Gene expression analysis

Total RNA was prepared by use of the RNeasy Plat Mini Kit (Qiagen, http://www.qiagen.com). Reverse transcription and subsequent PCR were conducted with PrimeScript RT reagent Kit and Ex Taq polymerase (Takara, Japan).

DNA extraction and library construction

The DNA was extracted from young seedlings of Arabidopsis using the DNeasy Plant Mini Kit from Qiagen. The extracted DNA was fragmented by sonication (S220 from Covaris http://covarisinc.com/) and then converted to the library using TruSeq DNA Sample Prep Kits (Illumina, http://www.illuminakk.co.jp/) according to the manufacturers protocol.

Sequence and data extraction

The libraries were sequenced by Genome Analyzer IIx (Illumina). The produced bcl files were converted to fastq files by CASAVA (Illumina).

Implementation of Mitsucal

Mitsucal was built on the cluster computer Kiku 1st, consisting of a single head node (dual quad-core CPUs and 20 GB RAM), eight computer nodes (single six-core CPU and 24 GB RAM), one file server and one database server (single six-core CPU and 64 GB RAM). All computers, except for the head node, were home-made.
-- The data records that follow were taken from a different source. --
-- ==== Sys2Proof/Laws/State.lean ====
section
/-! SUPPORT. What each update of the state leaves as it was, one lemma per field per update, and what it sets. -/

namespace Sys2Proof.Machine

variable (s : State)

/-! ## setPort -/

@[simp] theorem setPort_scv (p : Port) (q : PortState) : (s.setPort p q).scv = s.scv := by cases p <;> rfl
@[simp] theorem setPort_chg (p : Port) (q : PortState) : (s.setPort p q).chg = s.chg := by cases p <;> rfl
@[simp] theorem setPort_ldc (p : Port) (q : PortState) : (s.setPort p q).ldc = s.ldc := by cases p <;> rfl
@[simp] theorem setPort_out (p : Port) (q : PortState) : (s.setPort p q).out = s.out := by cases p <;> rfl
@[simp] theorem setPort_mot (p : Port) (q : PortState) : (s.setPort p q).mot = s.mot := by cases p <;> rfl
@[simp] theorem setPort_dlu (p : Port) (q : PortState) : (s.setPort p q).dlu = s.dlu := by cases p <;> rfl
@[simp] theorem setPort_cwc (p : Port) (q : PortState) : (s.setPort p q).cwc = s.cwc := by cases p <;> rfl
@[simp] theorem setPort_sto (p : Port) (q : PortState) : (s.setPort p q).sto = s.sto := by cases p <;> rfl
@[simp] theorem setPort_noticeClock (p : Port) (q : PortState) : (s.setPort p q).noticeClock = s.noticeClock := by cases p <;> rfl
@[simp] theorem setPort_calls (p : Port) (q : PortState) : (s.setPort p q).calls = s.calls := by cases p <;> rfl
@[simp] theorem setPort_freeIndex (p : Port) (q : PortState) : (s.setPort p q).freeIndex = s.freeIndex := by cases p <;> rfl
@[simp] theorem setPort_pending (p : Port) (q : PortState) : (s.setPort p q).pending = s.pending := by cases p <;> rfl

@[simp] theorem setPort_port (p : Port) (q : PortState) : (s.setPort p q).port p = q := by cases p <;> rfl

theorem setPort_port_of_ne {p r : Port} (q : PortState) (h : r ≠ p) : (s.setPort p q).port r = s.port r := by
  cases p <;> cases r <;> first | rfl | exact absurd rfl h

@[simp] theorem setPort_axis (p : Port) (q : PortState) (a : Axis) : (s.setPort p q).axis a = s.axis a := by cases p <;> cases a <;> rfl
@[simp] theorem setPort_bridge (p : Port) (q : PortState) (a : Axis) : (s.setPort p q).bridge a = s.bridge a := by
  cases p <;> cases a <;> rfl
@[simp] theorem setPort_load (p : Port) (q : PortState) (n : Fin 14) : (s.setPort p q).load n = s.load n := by cases p <;> rfl

@[simp] theorem setPort_setPort (p : Port) (q r : PortState) : (s.setPort p q).setPort p r = s.setPort p r := by cases p <;> rfl

@[simp] theorem setPort_self (p : Port) : s.setPort p (s.port p) = s := by cases p <;> rfl

/-! ## setAxis -/

@[simp] theorem setAxis_scv (a : Axis) (r : AxisRec) : (s.setAxis a r).scv = s.scv := by cases a <;> rfl
@[simp] theorem setAxis_chg (a : Axis) (r : AxisRec) : (s.setAxis a r).chg = s.chg := by cases a <;> rfl
@[simp] theorem setAxis_ldc (a : Axis) (r : AxisRec) : (s.setAxis a r).ldc = s.ldc := by cases a <;> rfl
@[simp] theorem setAxis_out (a : Axis) (r : AxisRec) : (s.setAxis a r).out = s.out := by cases a <;> rfl
@[simp] theorem setAxis_dlu (a : Axis) (r : AxisRec) : (s.setAxis a r).dlu = s.dlu := by cases a <;> rfl
@[simp] theorem setAxis_cwc (a : Axis) (r : AxisRec) : (s.setAxis a r).cwc = s.cwc := by cases a <;> rfl
@[simp] theorem setAxis_sto (a : Axis) (r : AxisRec) : (s.setAxis a r).sto = s.sto := by cases a <;> rfl
@[simp] theorem setAxis_noticeClock (a : Axis) (r : AxisRec) : (s.setAxis a r).noticeClock = s.noticeClock := by cases a <;> rfl
@[simp] theorem setAxis_calls (a : Axis) (r : AxisRec) : (s.setAxis a r).calls = s.calls := by cases a <;> rfl
@[simp] theorem setAxis_freeIndex (a : Axis) (r : AxisRec) : (s.setAxis a r).freeIndex = s.freeIndex := by cases a <;> rfl
@[simp] theorem setAxis_pending (a : Axis) (r : AxisRec) : (s.setAxis a r).pending = s.pending := by cases a <;> rfl
@[simp] theorem setAxis_sense (a : Axis) (r : AxisRec) : (s.setAxis a r).mot.sense = s.mot.sense := by cases a <;> rfl
@[simp] theorem setAxis_stopn (a : Axis) (r : AxisRec) : (s.setAxis a r).mot.stopn = s.mot.stopn := by cases a <;> rfl
@[simp] theorem setAxis_entryOpen (a : Axis) (r : AxisRec) : (s.setAxis a r).mot.entryOpen = s.mot.entryOpen := by cases a <;> rfl
@[simp] theorem setAxis_windCount (a : Axis) (r : AxisRec) : (s.setAxis a r).mot.windCount = s.mot.windCount := by cases a <;> rfl
@[simp] theorem setAxis_prevAbove (a : Axis) (r : AxisRec) : (s.setAxis a r).mot.prevAbove = s.mot.prevAbove := by cases a <;> rfl
@[simp] theorem setAxis_windHold (a : Axis) (r : AxisRec) : (s.setAxis a r).mot.windHold = s.mot.windHold := by cases a <;> rfl
@[simp] theorem setAxis_calmTimer (a : Axis) (r : AxisRec) : (s.setAxis a r).mot.calmTimer = s.mot.calmTimer := by cases a <;> rfl
@[simp] theorem setAxis_reports (a : Axis) (r : AxisRec) : (s.setAxis a r).mot.reports = s.mot.reports := by cases a <;> rfl

@[simp] theorem setAxis_axis (a : Axis) (r : AxisRec) : (s.setAxis a r).axis a = r := by cases a <;> rfl

theorem setAxis_axis_of_ne {a b : Axis} (r : AxisRec) (h : b ≠ a) : (s.setAxis a r).axis b = s.axis b := by
  cases a <;> cases b <;> first | rfl | exact absurd rfl h

@[simp] theorem setAxis_bridge (a b : Axis) (r : AxisRec) : (s.setAxis a r).bridge b = s.bridge b := by cases a <;> cases b <;> rfl
@[simp] theorem setAxis_port (a : Axis) (p : Port) (r : AxisRec) : (s.setAxis a r).port p = s.port p := by cases a <;> cases p <;> rfl
@[simp] theorem setAxis_load (a : Axis) (n : Fin 14) (r : AxisRec) : (s.setAxis a r).load n = s.load n := by cases a <;> rfl
@[simp] theorem setAxis_setAxis (a : Axis) (q r : AxisRec) : (s.setAxis a q).setAxis a r = s.setAxis a r := by cases a <;> rfl

@[simp] theorem setAxis_self (a : Axis) : s.setAxis a (s.axis a) = s := by cases a <;> rfl

@[simp] theorem mapAxis_eq (a : Axis) (f : AxisRec → AxisRec) : s.mapAxis a f = s.setAxis a (f (s.axis a)) := rfl

/-! ## setBridge -/

@[simp] theorem setBridge_scv (a : Axis) (b : Bridge) : (s.setBridge a b).scv = s.scv := by cases a <;> rfl
@[simp] theorem setBridge_chg (a : Axis) (b : Bridge) : (s.setBridge a b).chg = s.chg := by cases a <;> rfl
@[simp] theorem setBridge_ldc (a : Axis) (b : Bridge) : (s.setBridge a b).ldc = s.ldc := by cases a <;> rfl
@[simp] theorem setBridge_mot (a : Axis) (b : Bridge) : (s.setBridge a b).mot = s.mot := by cases a <;> rfl
@[simp] theorem setBridge_dlu (a : Axis) (b : Bridge) : (s.setBridge a b).dlu = s.dlu := by cases a <;> rfl
@[simp] theorem setBridge_cwc (a : Axis) (b : Bridge) : (s.setBridge a b).cwc = s.cwc := by cases a <;> rfl
@[simp] theorem setBridge_sto (a : Axis) (b : Bridge) : (s.setBridge a b).sto = s.sto := by cases a <;> rfl
@[simp] theorem setBridge_noticeClock (a : Axis) (b : Bridge) : (s.setBridge a b).noticeClock = s.noticeClock := by cases a <;> rfl
@[simp] theorem setBridge_calls (a : Axis) (b : Bridge) : (s.setBridge a b).calls = s.calls := by cases a <;> rfl
@[simp] theorem setBridge_freeIndex (a : Axis) (b : Bridge) : (s.setBridge a b).freeIndex = s.freeIndex := by cases a <;> rfl
@[simp] theorem setBridge_pending (a : Axis) (b : Bridge) : (s.setBridge a b).pending = s.pending := by cases a <;> rfl
@[simp] theorem setBridge_panel (a : Axis) (b : Bridge) : (s.setBridge a b).panel = s.panel := by cases a <;> rfl
@[simp] theorem setBridge_chassis (a : Axis) (b : Bridge) : (s.setBridge a b).chassis = s.chassis := by cases a <;> rfl
@[simp] theorem setBridge_gateway (a : Axis) (b : Bridge) : (s.setBridge a b).gateway = s.gateway := by cases a <;> rfl
@[simp] theorem setBridge_timebase (a : Axis) (b : Bridge) : (s.setBridge a b).out.timebase = s.out.timebase := by cases a <;> rfl
@[simp] theorem setBridge_target (a : Axis) (b : Bridge) : (s.setBridge a b).out.target = s.out.target := by cases a <;> rfl
@[simp] theorem setBridge_level (a : Axis) (b : Bridge) : (s.setBridge a b).out.level = s.out.level := by cases a <;> rfl
@[simp] theorem setBridge_compare (a : Axis) (b : Bridge) : (s.setBridge a b).out.compare = s.out.compare := by cases a <;> rfl
@[simp] theorem setBridge_waiting (a : Axis) (b : Bridge) : (s.setBridge a b).out.waiting = s.out.waiting := by cases a <;> rfl

@[simp] theorem setBridge_bridge (a : Axis) (b : Bridge) : (s.setBridge a b).bridge a = b := by cases a <;> rfl

theorem setBridge_bridge_of_ne {a c : Axis} (b : Bridge) (h : c ≠ a) : (s.setBridge a b).bridge c = s.bridge c := by
  cases a <;> cases c <;> first | rfl | exact absurd rfl h

@[simp] theorem setBridge_axis (a c : Axis) (b : Bridge) : (s.setBridge a b).axis c = s.axis c := by cases a <;> cases c <;> rfl
@[simp] theorem setBridge_port (a : Axis) (p : Port) (b : Bridge) : (s.setBridge a b).port p = s.port p := by cases a <;> cases p <;> rfl
@[simp] theorem setBridge_load (a : Axis) (n : Fin 14) (b : Bridge) : (s.setBridge a b).load n = s.load n := by cases a <;> rfl

/-! ## setLoad and setLive -/

@[simp] theorem setLoad_scv (n : Fin 14) (l : Option Load) : (s.setLoad n l).scv = s.scv := rfl
@[simp] theorem setLoad_chg (n : Fin 14) (l : Option Load) : (s.setLoad n l).chg = s.chg := rfl
@[simp] theorem setLoad_out (n : Fin 14) (l : Option Load) : (s.setLoad n l).out = s.out := rfl
@[simp] theorem setLoad_mot (n : Fin 14) (l : Option Load) : (s.setLoad n l).mot = s.mot := rfl
@[simp] theorem setLoad_dlu (n : Fin 14) (l : Option Load) : (s.setLoad n l).dlu = s.dlu := rfl
@[simp] theorem setLoad_cwc (n : Fin 14) (l : Option Load) : (s.setLoad n l).cwc = s.cwc := rfl
@[simp] theorem setLoad_sto (n : Fin 14) (l : Option Load) : (s.setLoad n l).sto = s.sto := rfl
@[simp] theorem setLoad_noticeClock (n : Fin 14) (l : Option Load) : (s.setLoad n l).noticeClock = s.noticeClock := rfl
@[simp] theorem setLoad_calls (n : Fin 14) (l : Option Load) : (s.setLoad n l).calls = s.calls := rfl
@[simp] theorem setLoad_freeIndex (n : Fin 14) (l : Option Load) : (s.setLoad n l).freeIndex = s.freeIndex := rfl
@[simp] theorem setLoad_pending (n : Fin 14) (l : Option Load) : (s.setLoad n l).pending = s.pending := rfl
@[simp] theorem setLoad_stampCounter (n : Fin 14) (l : Option Load) : (s.setLoad n l).ldc.stampCounter = s.ldc.stampCounter := rfl
@[simp] theorem setLoad_grantCounter (n : Fin 14) (l : Option Load) : (s.setLoad n l).ldc.grantCounter = s.ldc.grantCounter := rfl
@[simp] theorem setLoad_gateOpen (n : Fin 14) (l : Option Load) : (s.setLoad n l).ldc.gateOpen = s.ldc.gateOpen := rfl
@[simp] theorem setLoad_supply (n : Fin 14) (l : Option Load) : (s.setLoad n l).ldc.supply = s.ldc.supply := rfl
@[simp] theorem setLoad_engine (n : Fin 14) (l : Option Load) : (s.setLoad n l).ldc.engine = s.ldc.engine := rfl
@[simp] theorem setLoad_lvd (n : Fin 14) (l : Option Load) : (s.setLoad n l).ldc.lvd = s.ldc.lvd := rfl
@[simp] theorem setLoad_critical (n : Fin 14) (l : Option Load) : (s.setLoad n l).ldc.critical = s.ldc.critical := rfl
@[simp] theorem setLoad_soc (n : Fin 14) (l : Option Load) : (s.setLoad n l).ldc.soc = s.ldc.soc := rfl
@[simp] theorem setLoad_budget (n : Fin 14) (l : Option Load) : (s.setLoad n l).ldc.budget = s.ldc.budget := rfl
@[simp] theorem setLoad_dryRunHold (n : Fin 14) (l : Option Load) : (s.setLoad n l).ldc.dryRunHold = s.ldc.dryRunHold := rfl
@[simp] theorem setLoad_dumpedHold (n : Fin 14) (l : Option Load) : (s.setLoad n l).ldc.dumpedHold = s.ldc.dumpedHold := rfl
@[simp] theorem setLoad_scenes (n : Fin 14) (l : Option Load) : (s.setLoad n l).ldc.scenes = s.ldc.scenes := rfl
@[simp] theorem setLoad_axis (n : Fin 14) (l : Option Load) (a : Axis) : (s.setLoad n l).axis a = s.axis a := rfl
@[simp] theorem setLoad_bridge (n : Fin 14) (l : Option Load) (a : Axis) : (s.setLoad n l).bridge a = s.bridge a := rfl
@[simp] theorem setLoad_port (n : Fin 14) (l : Option Load) (p : Port) : (s.setLoad n l).port p = s.port p := rfl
The computers in Kiku 1st were connected by a 1-Gbp ethernet. In Linux, installed as an OS, a Sun Grid Engine was used for the job management system. PostgreSQL was installed to the database server.

Data processing in Mitsucal

Fastq files were acceptable to Mitsucal. Csfasta files from SOLiD were also acceptable. All reads were mapped to the reference by bowtie, and the results were directly stored in PostgreSQL. After mapping by bowtie, the reads were sorted by PostgreSQL, and substitutions were detected by the originally developed scripts written in PHP. The detected substitutions were stored as a table in PostgreSQL. The web interface was also written in PHP. All scripts used in Mitsucal were submitted as supplemental information.

Author contribution statement

T.S, T.K., K.N., S.I. and T.H. conceptualised the study; T.S. carried out formal analysis; T.K., S.T., M.N., T.S. and S.I. carried out investigation; K.N., S.I. and T.H. collected resources; T.S., T.K., K.N., S.I. and T.H. wrote the manuscript.